Wal-Mart argued that the firing was legal because even after it made the requested accommodation for his time-clock problems, Birton still wasn't able to do the essential functions of the job. He never requested any further accommodations, Wal-Mart said.

A state court rejected this argument and let the case go to trial. It said a reasonable jury could find that the disclosure of the worker's memory problems and the request for time card reminders were enough to put Wal-Mart on notice of his need for further accommodation. He didn't have to make a specific accommodation request. (Birton v. Wal-Mart Inc., No. 4:01CV118 RWS, E.D.Mo., 2002)
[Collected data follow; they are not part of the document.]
-- ==== Sys2Proof/Laws/Exec.lean ====
section
/-!
SUPPORT. The commands and the step, said once: what each command answers in a live state, and the cases of a step that
answers a next state.
-/

namespace Sys2Proof.Machine

/-- Every command runs only in a live state (60_exceptions.md R204). -/
theorem live_of_exec {i : Instr} {s t : State} (h : exec i s = .next t) : s.Live := by
  cases i <;> exact (ifLive_eq_next.1 h).1

/-- In a live state every command answers a next state: a rejection, a fault record or its commit. -/
theorem exec_not_stopped {s : State} (h : s.Live) (i : Instr) : ∃ t, exec i s = .next t := by
  cases i <;> exact ⟨_, ifLive_of_live h _⟩

/-- The cases of INIT. -/
theorem execInit_cases {s t : State} (h : execInit s = .next t) :
    s.Live ∧ ((s.phase = .running ∧ t = raiseFault .initWhileRunning (encode .init) s) ∨
      (s.phase ≠ .running ∧ t = configure s)) := by
  obtain ⟨hl, h⟩ := ifLive_eq_next.1 h
  refine ⟨hl, ?_⟩
  have h := (Host.Outcome.next.inj h).symm
  cases hp : s.phase <;> simp_all

/-- The cases of SETFREQ. -/
theorem execSetfreq_cases {f : BitVec 32} {s t : State} (h : execSetfreq f s = .next t) :
    s.Live ∧ ((s.phase = .uninitialized ∧ t = raiseFault .useBeforeInit (encode (.setfreq f)) s) ∨
      (s.phase ≠ .uninitialized ∧ ¬ FreqInRange s.cfg f.toNat ∧ t = s) ∨
      (s.phase ≠ .uninitialized ∧ FreqInRange s.cfg f.toNat ∧ ¬ FreqOK s.cfg f.toNat ∧ t = oversizePeriod f s) ∨
      (s.phase ≠ .uninitialized ∧ FreqOK s.cfg f.toNat ∧ t = writePeriod (period s.cfg f.toNat) s)) := by
  obtain ⟨hl, h⟩ := ifLive_eq_next.1 h
  refine ⟨hl, ?_⟩
  have h := (Host.Outcome.next.inj h).symm
  split at h
  · exact .inl ⟨‹_›, h⟩
  · split at h
    · exact .inr (.inl ⟨‹_›, ‹_›, h⟩)
    · split at h
      · exact .inr (.inr (.inl ⟨‹_›, not_not.1 ‹_›, ‹_›, h⟩))
      · exact .inr (.inr (.inr ⟨‹_›, not_not.1 ‹_›, h⟩))

/-- The two outcomes of a period that does not fit. -/
theorem oversizePeriod_cases (f : BitVec 32) (s : State) :
    (s.cfg.oversizePeriodPolicy = .reject ∧ oversizePeriod f s = s) ∨
      (s.cfg.oversizePeriodPolicy = .fault ∧
        oversizePeriod f s = raiseFault .periodOverflow (encode (.setfreq f)) s) := by
  unfold oversizePeriod
  split
  · exact .inr ⟨‹_›, rfl⟩
  · exact .inl ⟨‹_›, rfl⟩

/-- The cases of SETDC. -/
theorem execSetdc_cases {b : BitVec 8} {d : BitVec 32} {s t : State} (h : execSetdc b d s = .next t) :
    s.Live ∧ ((s.phase = .uninitialized ∧ t = raiseFault .useBeforeInit (encode (.setdc b d)) s) ∨
      (s.phase ≠ .uninitialized ∧ (chanOf b = none ∨ ¬ DutyOK d.toNat) ∧ t = s) ∨
      (s.phase ≠ .uninitialized ∧ DutyOK d.toNat ∧
        ∃ c, chanOf b = some c ∧ t = writeCompare c (compareValue s.arrPre d.toNat) s)) := by
  obtain ⟨hl, h⟩ := ifLive_eq_next.1 h
  refine ⟨hl, ?_⟩
  have h := (Host.Outcome.next.inj h).symm
  split at h
  · exact .inl ⟨‹_›, h⟩
  · split at h
    · exact .inr (.inl ⟨‹_›, .inl ‹_›, h⟩)
    · split at h
      · exact .inr (.inl ⟨‹_›, .inr ‹_›, h⟩)
      · exact .inr (.inr ⟨‹_›, not_not.1 ‹_›, _, ‹_›, h⟩)

/-- The cases of START. -/
theorem execStart_cases {s t : State} (h : execStart s = .next t) :
    s.Live ∧ ((s.phase = .uninitialized ∧ t = raiseFault .useBeforeInit (encode .start) s) ∨
      (s.phase ≠ .uninitialized ∧ t = writePhase .running (forceUpdate s))) := by
  obtain ⟨hl, h⟩ := ifLive_eq_next.1 h
  refine ⟨hl, ?_⟩
  have h := (Host.Outcome.next.inj h).symm
  split at h
  · exact .inl ⟨‹_›, h⟩
  · exact .inr ⟨‹_›, h⟩

/-- Everything a command can do, said once: nothing (a rejection), a fault record, or the commit of its own rule. -/
theorem exec_cases {i : Instr} {s t : State} (h : exec i s = .next t) :
    s.Live ∧ (t = s ∨ (∃ k, t = raiseFault k (encode i) s) ∨
      (i = .init ∧ s.phase ≠ .running ∧ t = configure s) ∨
      (∃ f, i = .setfreq f ∧ s.phase ≠ .uninitialized ∧ FreqOK s.cfg f.toNat ∧
        t = writePeriod (period s.cfg f.toNat) s) ∨
      (∃ b d c, i = .setdc b d ∧ s.phase ≠ .uninitialized ∧ DutyOK d.toNat ∧ chanOf b = some c ∧
        t = writeCompare c (compareValue s.arrPre d.toNat) s) ∨
      (i = .start ∧ s.phase ≠ .uninitialized ∧ t = writePhase .running (forceUpdate s))) := by
  cases i with
  | init =>
    obtain ⟨hl, ⟨-, ht⟩ | ⟨hp, ht⟩⟩ := execInit_cases h
    · exact ⟨hl, .inr (.inl ⟨_, ht⟩)⟩
    · exact ⟨hl, .inr (.inr (.inl ⟨rfl, hp, ht⟩))⟩
  | setfreq f =>
    obtain ⟨hl, ⟨-, ht⟩ | ⟨-, -, ht⟩ | ⟨-, -, -, ht⟩ | ⟨hp, hf, ht⟩⟩ := execSetfreq_cases h
    · exact ⟨hl, .inr (.inl ⟨_, ht⟩)⟩
    · exact ⟨hl, .inl ht⟩
    · obtain ⟨-, e⟩ | ⟨-, e⟩ := oversizePeriod_cases f s
      · exact ⟨hl, .inl (ht.trans e)⟩
      · exact ⟨hl, .inr (.inl ⟨_, ht.trans e⟩)⟩
    · exact ⟨hl, .inr (.inr (.inr (.inl ⟨f, rfl, hp, hf, ht⟩)))⟩
  | setdc b d =>
    obtain ⟨hl, ⟨-, ht⟩ | ⟨-, -, ht⟩ | ⟨hp, hd, c, hc, ht⟩⟩ := execSetdc_cases h
    · exact ⟨hl, .inr (.inl ⟨_, ht⟩)⟩
    · exact ⟨hl, .inl ht⟩
    · exact ⟨hl, .inr (.inr (.inr (.inr (.inl ⟨b, d, c, rfl, hp, hd, hc, ht⟩))))⟩
  | start =>
    obtain ⟨hl, ⟨-, ht⟩ | ⟨hp, ht⟩⟩ := execStart_cases h
    · exact ⟨hl, .inr (.inl ⟨_, ht⟩)⟩
    · exact ⟨hl, .inr (.inr (.inr (.inr (.inr ⟨rfl, hp, ht⟩))))⟩

/-- The cases of one delivered word. -/
theorem deliver_cases {w : Word} {s t : State} (h : deliver w s = .next t) :
    s.Live ∧ ((∃ r, decode w = .error r ∧ t = refuseWord r w s) ∨
      ∃ i, decode w = .ok i ∧ exec i s = .next t) := by
  obtain ⟨hl, h⟩ := ifLive_eq_next.1 h
  refine ⟨hl, ?_⟩
  split at h
  · exact .inr ⟨_, ‹_›, h⟩
  · exact .inl ⟨_, ‹_›, (Host.Outcome.next.inj h).symm⟩

/-- The cases of a step that answers a next state: the host's word, a TICK, or waiting. -/
theorem step_cases {s t : State} (h : step s = .next t) :
    s.Live ∧
      ((∃ w, s.mover = some .host ∧ s.nextWord = some w ∧ deliver w (takeWord (passTurn s)) = .next t) ∨
        (s.mover = some .timer ∧ t = tick (passTurn s)) ∨
        (s.mover = none ∧ t = passTurn s)) := by
  obtain ⟨hl, h⟩ := ifLive_eq_next.1 h
  refine ⟨hl, ?_⟩
  split at h
  · next hm =>
    obtain ⟨w, hs⟩ := (host_of_mover hm).1
    exact .inl ⟨w, hm, hs, by simpa [hostStep, hs] using h⟩
  · next hm => exact .inr (.inl ⟨hm, (Host.Outcome.next.inj h).symm⟩)
  · next hm => exact .inr (.inr ⟨hm, (Host.Outcome.next.inj h).symm⟩)

/-- Every step from a live state answers a next state. -/
theorem step_not_stopped {s : State} (h : s.Live) : ∃ t, step s = .next t := by
  unfold step
  rw [ifLive_of_live h]
  split
  · unfold hostStep
    split
    · unfold deliver
      rw [ifLive_of_live (by exact h)]
      split
      · exact exec_not_stopped (by exact h) _
      · exact ⟨_, rfl⟩
    · exact ⟨_, rfl⟩
  · exact ⟨_, rfl⟩
  · exact ⟨_, rfl⟩

/-! ### One step, by who takes it -/

theorem step_of_host {s : State} {w : Word} (hm : s.mover = some .host) (hw : s.nextWord = some w) :
    step s = deliver w (takeWord (passTurn s)) := by
  unfold step
  rw [ifLive_of_live (host_of_mover hm).2, hm]
  simp [hostStep, hw]

theorem step_of_timer {s : State} (hm : s.mover = some .timer) : step s = .next (tick (passTurn s)) := by
  unfold step
  rw [ifLive_of_live (timer_of_mover hm).2, hm]
  rfl

theorem step_of_none {s : State} (hl : s.Live) (hm : s.mover = none) : step s = .next (passTurn s) := by
  unfold step
  rw [ifLive_of_live hl, hm]
  rfl

theorem deliver_of_ok {s : State} {w : Word} {i : Instr} (hl : s.Live) (h : decode w = .ok i) :
    deliver w s = exec i s := by
  unfold deliver
  rw [ifLive_of_live hl, h]

theorem deliver_of_error {s : State} {w : Word} {r : RefusalReason} (hl : s.Live) (h : decode w = .error r) :
    deliver w s = .next (refuseWord r w s) := by
  unfold deliver
  rw [ifLive_of_live hl, h]

/-- No command writes the configuration, REFUSED or the model's own fields. -/
theorem exec_keeps {i : Instr} {s t : State} (h : exec i s = .next t) :
    t.cfg = s.cfg ∧ t.refusedWord = s.refusedWord ∧ t.stream = s.stream ∧ t.hostGoesOn = s.hostGoesOn ∧
      t.turns = s.turns ∧ t.draw = s.draw := by
  obtain ⟨-, rfl | ⟨_, rfl⟩ | ⟨-, -, rfl⟩ | ⟨_, -, -, -, rfl⟩ | ⟨_, _, _, -, -, -, -, rfl⟩ | ⟨-, -, rfl⟩⟩ :=
    exec_cases h <;> simp

/-! ### Observing a run, one step at a time -/

theorem stateAfter_succ {s t : State} (h : step s = .next t) (k : Nat) : stateAfter (k + 1) s = stateAfter k t := by
  simp only [stateAfter, h]

theorem delivered_succ {s t : State} (h : step s = .next t) (k : Nat) :
    delivered (k + 1) s = s.deliversNext.toList ++ delivered k t := by
  simp only [delivered, h]

theorem waveform_succ {s t : State} (h : step s = .next t) (k : Nat) :
    waveform (k + 1) s = if s.mover = some .timer then t.wave :: waveform k t else waveform k t := by
  simp only [waveform, h]

end Sys2Proof.Machine
end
Advice: This ruling doesn't require you to read your employees' minds. It does, however, say you have an obligation to get involved in accommodations once you're aware of an employee's disability and know it may affect his ability to perform his job. That's true even if the worker doesn't ask for help.

Bottom line: While it's true that your obligation to accommodate a disability doesn't usually start until the employee speaks up, finding an accommodation is an interactive process between both parties.

Finally, if you plan to argue that an accommodation request is impossible because it would create an "undue hardship", too expensive, too difficult or too disruptive, realize that the burden of proof is on you to make the case. Here, Wal-Mart could have restructured his job. That would have been inconvenient, but inconvenience is not considered an undue hardship, even if it means other employees do more work than the disabled worker.